Records for this task Block Start

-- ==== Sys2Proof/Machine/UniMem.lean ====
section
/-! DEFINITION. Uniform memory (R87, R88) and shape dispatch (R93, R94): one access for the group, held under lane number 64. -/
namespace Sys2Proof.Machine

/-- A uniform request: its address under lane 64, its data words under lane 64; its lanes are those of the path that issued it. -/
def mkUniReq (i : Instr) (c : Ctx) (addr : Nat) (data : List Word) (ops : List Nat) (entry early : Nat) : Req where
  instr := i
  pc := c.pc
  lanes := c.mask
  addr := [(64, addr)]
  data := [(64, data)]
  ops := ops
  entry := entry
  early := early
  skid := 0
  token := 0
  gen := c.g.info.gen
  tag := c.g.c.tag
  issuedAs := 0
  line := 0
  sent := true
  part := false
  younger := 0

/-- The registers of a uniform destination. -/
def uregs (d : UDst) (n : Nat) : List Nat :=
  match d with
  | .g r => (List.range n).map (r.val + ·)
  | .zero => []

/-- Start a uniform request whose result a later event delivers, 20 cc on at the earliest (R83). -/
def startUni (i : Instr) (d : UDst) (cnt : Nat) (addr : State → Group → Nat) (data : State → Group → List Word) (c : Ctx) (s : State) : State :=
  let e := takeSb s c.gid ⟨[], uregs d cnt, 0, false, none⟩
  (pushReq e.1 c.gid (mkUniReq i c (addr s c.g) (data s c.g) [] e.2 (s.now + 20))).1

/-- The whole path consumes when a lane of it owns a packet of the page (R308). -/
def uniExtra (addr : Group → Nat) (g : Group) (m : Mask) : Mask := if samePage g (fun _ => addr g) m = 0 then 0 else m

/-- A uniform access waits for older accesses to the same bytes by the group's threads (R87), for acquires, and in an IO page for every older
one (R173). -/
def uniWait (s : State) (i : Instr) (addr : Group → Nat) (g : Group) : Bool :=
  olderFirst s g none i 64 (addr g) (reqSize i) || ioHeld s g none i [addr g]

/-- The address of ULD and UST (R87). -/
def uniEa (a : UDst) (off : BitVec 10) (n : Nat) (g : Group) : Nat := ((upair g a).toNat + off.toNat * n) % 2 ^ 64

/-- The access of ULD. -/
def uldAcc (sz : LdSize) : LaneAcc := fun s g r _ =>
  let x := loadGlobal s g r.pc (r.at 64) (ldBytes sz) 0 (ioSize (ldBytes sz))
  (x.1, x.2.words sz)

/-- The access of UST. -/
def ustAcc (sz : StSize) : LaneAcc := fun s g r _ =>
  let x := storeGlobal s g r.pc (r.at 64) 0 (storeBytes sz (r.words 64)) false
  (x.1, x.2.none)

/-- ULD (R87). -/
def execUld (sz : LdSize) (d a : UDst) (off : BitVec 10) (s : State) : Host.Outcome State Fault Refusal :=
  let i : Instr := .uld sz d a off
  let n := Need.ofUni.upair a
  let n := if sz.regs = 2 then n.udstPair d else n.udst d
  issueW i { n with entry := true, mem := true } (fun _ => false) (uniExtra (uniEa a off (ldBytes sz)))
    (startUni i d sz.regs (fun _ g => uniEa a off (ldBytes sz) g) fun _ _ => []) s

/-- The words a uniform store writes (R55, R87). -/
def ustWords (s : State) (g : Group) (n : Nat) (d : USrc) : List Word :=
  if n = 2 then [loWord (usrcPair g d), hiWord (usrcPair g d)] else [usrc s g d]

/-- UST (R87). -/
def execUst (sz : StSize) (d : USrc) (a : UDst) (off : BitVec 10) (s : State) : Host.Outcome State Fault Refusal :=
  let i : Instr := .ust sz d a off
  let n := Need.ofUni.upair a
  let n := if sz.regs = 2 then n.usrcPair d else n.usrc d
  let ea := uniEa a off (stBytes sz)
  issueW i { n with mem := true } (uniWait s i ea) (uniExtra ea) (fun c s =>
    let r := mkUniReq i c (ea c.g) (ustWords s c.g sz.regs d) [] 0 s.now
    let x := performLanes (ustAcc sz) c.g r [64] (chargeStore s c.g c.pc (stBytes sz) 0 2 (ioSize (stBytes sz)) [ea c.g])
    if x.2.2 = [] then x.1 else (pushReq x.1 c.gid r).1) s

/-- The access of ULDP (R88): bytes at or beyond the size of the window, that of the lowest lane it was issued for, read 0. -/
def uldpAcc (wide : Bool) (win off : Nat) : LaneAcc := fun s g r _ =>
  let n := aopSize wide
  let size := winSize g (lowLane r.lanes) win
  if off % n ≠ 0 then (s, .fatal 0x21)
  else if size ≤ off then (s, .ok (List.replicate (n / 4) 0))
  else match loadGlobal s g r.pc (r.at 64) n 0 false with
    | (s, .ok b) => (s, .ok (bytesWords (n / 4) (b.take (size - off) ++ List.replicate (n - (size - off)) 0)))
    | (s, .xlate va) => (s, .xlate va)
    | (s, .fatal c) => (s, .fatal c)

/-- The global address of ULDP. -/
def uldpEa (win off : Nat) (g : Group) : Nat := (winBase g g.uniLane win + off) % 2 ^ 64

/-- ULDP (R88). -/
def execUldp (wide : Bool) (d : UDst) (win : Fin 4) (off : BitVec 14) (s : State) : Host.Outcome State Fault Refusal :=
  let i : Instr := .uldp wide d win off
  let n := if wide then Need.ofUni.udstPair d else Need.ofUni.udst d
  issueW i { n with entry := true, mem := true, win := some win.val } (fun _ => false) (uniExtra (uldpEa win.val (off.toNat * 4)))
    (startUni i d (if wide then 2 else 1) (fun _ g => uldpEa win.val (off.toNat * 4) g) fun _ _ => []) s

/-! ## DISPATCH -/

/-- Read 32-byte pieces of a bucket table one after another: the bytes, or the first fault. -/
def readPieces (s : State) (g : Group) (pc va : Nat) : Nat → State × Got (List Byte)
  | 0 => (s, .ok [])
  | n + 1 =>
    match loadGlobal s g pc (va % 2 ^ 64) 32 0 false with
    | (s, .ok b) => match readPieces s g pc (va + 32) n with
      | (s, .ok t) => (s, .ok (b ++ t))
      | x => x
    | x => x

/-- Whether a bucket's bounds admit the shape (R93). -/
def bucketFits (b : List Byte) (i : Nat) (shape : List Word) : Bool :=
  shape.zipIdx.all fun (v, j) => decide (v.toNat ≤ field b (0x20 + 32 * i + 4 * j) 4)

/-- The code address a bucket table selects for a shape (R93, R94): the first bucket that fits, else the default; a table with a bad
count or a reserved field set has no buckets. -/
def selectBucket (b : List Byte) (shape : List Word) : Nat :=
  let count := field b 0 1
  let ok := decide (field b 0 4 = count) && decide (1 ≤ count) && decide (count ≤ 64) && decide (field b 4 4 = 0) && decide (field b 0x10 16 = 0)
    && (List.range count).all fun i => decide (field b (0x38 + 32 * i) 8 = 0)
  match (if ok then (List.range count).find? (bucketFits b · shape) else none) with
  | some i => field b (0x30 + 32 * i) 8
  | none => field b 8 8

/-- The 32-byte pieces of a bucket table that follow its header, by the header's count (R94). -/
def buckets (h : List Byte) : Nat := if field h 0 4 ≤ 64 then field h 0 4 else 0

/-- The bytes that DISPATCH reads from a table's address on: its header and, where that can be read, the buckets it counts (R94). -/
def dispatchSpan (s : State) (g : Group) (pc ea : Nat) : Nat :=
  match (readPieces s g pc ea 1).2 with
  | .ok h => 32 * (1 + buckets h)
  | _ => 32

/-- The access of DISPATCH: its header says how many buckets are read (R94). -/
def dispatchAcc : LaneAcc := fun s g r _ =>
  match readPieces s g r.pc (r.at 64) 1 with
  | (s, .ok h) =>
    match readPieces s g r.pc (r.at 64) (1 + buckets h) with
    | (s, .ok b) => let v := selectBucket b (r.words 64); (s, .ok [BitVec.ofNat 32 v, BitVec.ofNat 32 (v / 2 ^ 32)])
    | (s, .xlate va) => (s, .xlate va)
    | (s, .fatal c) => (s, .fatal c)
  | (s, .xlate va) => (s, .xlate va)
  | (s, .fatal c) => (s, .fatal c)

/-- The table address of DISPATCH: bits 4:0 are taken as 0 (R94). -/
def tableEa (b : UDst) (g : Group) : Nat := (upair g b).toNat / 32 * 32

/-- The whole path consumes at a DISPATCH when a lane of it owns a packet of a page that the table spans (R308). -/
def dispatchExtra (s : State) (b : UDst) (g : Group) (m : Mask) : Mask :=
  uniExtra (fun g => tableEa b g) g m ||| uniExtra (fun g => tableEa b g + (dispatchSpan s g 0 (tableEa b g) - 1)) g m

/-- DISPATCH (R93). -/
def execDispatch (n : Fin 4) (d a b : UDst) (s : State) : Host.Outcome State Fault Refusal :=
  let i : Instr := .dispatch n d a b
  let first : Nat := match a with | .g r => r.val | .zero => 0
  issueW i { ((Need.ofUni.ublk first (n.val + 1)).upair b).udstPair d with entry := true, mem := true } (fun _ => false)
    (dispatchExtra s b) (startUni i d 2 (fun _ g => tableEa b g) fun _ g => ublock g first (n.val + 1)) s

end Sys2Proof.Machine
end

Records for this task Block End
Records for this task Block Start

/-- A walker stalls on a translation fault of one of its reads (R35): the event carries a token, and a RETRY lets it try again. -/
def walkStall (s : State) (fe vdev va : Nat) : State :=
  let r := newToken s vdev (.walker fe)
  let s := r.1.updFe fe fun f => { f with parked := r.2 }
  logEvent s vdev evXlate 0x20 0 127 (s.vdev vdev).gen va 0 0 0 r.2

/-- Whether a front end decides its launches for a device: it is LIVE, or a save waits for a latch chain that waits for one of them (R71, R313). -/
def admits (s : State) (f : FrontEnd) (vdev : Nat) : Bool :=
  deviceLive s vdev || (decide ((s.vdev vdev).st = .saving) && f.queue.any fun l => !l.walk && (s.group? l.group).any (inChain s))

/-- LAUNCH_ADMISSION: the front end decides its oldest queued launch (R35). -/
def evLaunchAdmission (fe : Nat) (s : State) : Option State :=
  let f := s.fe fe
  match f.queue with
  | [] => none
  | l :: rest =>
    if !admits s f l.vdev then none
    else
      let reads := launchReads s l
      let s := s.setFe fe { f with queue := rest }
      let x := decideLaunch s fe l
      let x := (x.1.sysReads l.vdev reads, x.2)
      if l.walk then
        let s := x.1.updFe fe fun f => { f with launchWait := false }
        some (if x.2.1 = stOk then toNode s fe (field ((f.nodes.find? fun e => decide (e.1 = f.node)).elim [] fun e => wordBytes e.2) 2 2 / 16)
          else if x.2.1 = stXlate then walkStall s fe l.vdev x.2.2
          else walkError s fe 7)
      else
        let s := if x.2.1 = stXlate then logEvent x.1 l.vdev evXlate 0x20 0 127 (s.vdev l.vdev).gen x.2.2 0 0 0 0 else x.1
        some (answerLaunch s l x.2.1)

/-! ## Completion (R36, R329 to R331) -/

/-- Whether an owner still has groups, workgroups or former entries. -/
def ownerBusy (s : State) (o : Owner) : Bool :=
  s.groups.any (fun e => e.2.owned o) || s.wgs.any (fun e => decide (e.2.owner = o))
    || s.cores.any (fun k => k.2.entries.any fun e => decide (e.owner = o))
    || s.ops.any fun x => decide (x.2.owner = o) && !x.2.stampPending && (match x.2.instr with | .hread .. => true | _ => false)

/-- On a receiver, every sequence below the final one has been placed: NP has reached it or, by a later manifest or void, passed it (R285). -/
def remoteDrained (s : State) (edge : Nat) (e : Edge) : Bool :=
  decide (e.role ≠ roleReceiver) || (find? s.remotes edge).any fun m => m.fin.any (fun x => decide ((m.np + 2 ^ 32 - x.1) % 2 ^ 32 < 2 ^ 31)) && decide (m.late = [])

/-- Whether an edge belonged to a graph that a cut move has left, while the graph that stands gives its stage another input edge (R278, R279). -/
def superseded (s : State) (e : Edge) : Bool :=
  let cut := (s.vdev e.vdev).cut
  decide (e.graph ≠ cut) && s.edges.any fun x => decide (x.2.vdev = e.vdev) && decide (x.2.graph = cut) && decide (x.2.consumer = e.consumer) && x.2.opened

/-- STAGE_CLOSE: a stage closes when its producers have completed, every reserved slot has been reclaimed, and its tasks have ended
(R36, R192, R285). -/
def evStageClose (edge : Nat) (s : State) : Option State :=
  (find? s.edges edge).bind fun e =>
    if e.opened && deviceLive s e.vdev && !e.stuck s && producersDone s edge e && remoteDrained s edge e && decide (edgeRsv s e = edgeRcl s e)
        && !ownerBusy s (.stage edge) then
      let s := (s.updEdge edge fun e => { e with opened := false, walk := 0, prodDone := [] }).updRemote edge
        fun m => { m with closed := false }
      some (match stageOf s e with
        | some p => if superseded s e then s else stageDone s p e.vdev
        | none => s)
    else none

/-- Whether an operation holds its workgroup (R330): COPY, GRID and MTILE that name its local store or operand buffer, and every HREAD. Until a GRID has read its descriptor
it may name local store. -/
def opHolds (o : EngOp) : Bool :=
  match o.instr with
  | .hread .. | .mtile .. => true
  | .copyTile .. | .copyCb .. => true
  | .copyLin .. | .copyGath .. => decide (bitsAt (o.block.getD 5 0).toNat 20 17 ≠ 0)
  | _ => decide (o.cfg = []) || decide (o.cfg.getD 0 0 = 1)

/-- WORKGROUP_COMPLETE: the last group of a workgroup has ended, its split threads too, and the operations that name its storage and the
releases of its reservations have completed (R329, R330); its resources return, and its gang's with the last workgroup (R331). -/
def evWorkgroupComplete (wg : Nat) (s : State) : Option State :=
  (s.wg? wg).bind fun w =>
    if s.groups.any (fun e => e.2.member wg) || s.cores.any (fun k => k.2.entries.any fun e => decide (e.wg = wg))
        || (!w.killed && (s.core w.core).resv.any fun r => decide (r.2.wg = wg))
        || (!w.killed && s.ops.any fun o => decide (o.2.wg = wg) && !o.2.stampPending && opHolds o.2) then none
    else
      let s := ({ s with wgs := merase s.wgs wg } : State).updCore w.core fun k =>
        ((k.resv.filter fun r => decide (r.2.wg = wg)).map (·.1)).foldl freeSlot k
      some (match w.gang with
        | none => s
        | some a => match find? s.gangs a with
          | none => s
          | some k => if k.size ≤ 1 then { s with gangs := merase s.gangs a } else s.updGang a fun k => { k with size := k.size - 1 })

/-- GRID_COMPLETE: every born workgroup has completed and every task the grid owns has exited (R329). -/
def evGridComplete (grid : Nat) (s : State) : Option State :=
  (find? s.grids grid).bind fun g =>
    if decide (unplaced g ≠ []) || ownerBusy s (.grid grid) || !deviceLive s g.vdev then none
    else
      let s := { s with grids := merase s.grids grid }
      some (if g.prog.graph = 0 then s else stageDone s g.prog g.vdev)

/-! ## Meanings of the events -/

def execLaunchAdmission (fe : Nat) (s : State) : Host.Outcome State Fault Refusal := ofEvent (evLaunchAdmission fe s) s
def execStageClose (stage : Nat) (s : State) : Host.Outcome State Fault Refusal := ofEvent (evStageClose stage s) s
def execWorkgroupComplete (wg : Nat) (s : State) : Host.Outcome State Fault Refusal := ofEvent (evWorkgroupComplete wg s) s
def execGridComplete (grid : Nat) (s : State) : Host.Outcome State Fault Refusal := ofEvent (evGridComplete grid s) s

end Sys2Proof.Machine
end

Records for this task Block End
Records for this task Block Start

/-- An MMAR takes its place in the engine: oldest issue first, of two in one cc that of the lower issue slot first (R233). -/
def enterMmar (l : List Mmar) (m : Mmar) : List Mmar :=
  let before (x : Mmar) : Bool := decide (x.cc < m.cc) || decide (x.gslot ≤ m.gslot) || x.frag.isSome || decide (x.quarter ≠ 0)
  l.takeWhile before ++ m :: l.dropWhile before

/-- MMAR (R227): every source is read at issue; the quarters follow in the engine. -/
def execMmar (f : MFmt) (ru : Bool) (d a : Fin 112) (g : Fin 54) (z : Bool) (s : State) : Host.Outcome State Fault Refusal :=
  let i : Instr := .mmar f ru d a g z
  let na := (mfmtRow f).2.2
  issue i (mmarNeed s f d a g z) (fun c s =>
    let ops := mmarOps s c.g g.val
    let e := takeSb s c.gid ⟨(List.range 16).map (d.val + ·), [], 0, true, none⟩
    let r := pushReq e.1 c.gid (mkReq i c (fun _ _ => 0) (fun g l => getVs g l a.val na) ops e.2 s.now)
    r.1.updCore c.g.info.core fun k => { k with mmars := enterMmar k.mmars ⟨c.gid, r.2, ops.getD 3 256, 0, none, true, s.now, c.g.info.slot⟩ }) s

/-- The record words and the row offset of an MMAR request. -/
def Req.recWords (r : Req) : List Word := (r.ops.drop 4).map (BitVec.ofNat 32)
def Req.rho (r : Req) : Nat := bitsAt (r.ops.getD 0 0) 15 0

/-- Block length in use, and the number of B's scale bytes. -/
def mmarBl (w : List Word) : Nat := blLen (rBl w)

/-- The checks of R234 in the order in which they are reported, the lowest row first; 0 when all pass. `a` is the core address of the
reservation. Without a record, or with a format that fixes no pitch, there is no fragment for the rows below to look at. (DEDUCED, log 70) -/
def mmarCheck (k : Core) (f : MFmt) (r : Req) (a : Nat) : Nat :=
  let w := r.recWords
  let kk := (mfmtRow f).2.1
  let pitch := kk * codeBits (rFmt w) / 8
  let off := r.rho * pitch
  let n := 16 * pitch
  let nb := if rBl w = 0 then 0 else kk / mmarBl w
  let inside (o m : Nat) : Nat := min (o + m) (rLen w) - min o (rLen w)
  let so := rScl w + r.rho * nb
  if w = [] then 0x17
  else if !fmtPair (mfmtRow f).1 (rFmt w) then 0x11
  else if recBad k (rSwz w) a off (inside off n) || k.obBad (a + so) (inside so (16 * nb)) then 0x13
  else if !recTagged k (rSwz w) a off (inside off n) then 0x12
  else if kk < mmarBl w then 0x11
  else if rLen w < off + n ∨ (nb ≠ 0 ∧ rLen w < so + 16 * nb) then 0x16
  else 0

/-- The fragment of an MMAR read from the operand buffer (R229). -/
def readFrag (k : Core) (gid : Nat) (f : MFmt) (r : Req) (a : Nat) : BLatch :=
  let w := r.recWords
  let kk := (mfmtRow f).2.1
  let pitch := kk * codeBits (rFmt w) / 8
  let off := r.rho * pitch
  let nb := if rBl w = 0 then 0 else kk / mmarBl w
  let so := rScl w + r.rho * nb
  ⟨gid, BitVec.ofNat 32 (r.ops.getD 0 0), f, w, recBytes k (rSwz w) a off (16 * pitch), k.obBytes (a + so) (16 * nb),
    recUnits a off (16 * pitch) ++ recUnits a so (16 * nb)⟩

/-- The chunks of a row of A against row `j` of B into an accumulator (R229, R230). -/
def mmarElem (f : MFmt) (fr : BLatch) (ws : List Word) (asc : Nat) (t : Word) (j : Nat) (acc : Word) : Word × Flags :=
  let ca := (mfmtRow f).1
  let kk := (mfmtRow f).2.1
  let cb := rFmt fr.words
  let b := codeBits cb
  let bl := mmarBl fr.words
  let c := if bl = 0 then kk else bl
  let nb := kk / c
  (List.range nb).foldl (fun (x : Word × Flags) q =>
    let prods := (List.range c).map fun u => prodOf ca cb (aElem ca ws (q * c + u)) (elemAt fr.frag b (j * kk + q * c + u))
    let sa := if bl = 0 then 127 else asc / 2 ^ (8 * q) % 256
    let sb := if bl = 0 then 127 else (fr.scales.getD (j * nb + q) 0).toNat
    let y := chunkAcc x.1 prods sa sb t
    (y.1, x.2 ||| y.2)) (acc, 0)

Records for this task Block End

Transcribe each line of the data above, unaltered, from the one where "sent := true" appears to the one where "def startUni (i" appears, inclusive of both.

  sent := true
  part := false
  younger := 0

/-- The registers of a uniform destination. -/
def uregs (d : UDst) (n : Nat) : List Nat :=
  match d with
  | .g r => (List.range n).map (r.val + ·)
  | .zero => []

/-- Start a uniform request whose result a later event delivers, 20 cc on at the earliest (R83). -/
def startUni (i : Instr) (d : UDst) (cnt : Nat) (addr : State → Group → Nat) (data : State → Group → List Word) (c : Ctx) (s : State) : State :=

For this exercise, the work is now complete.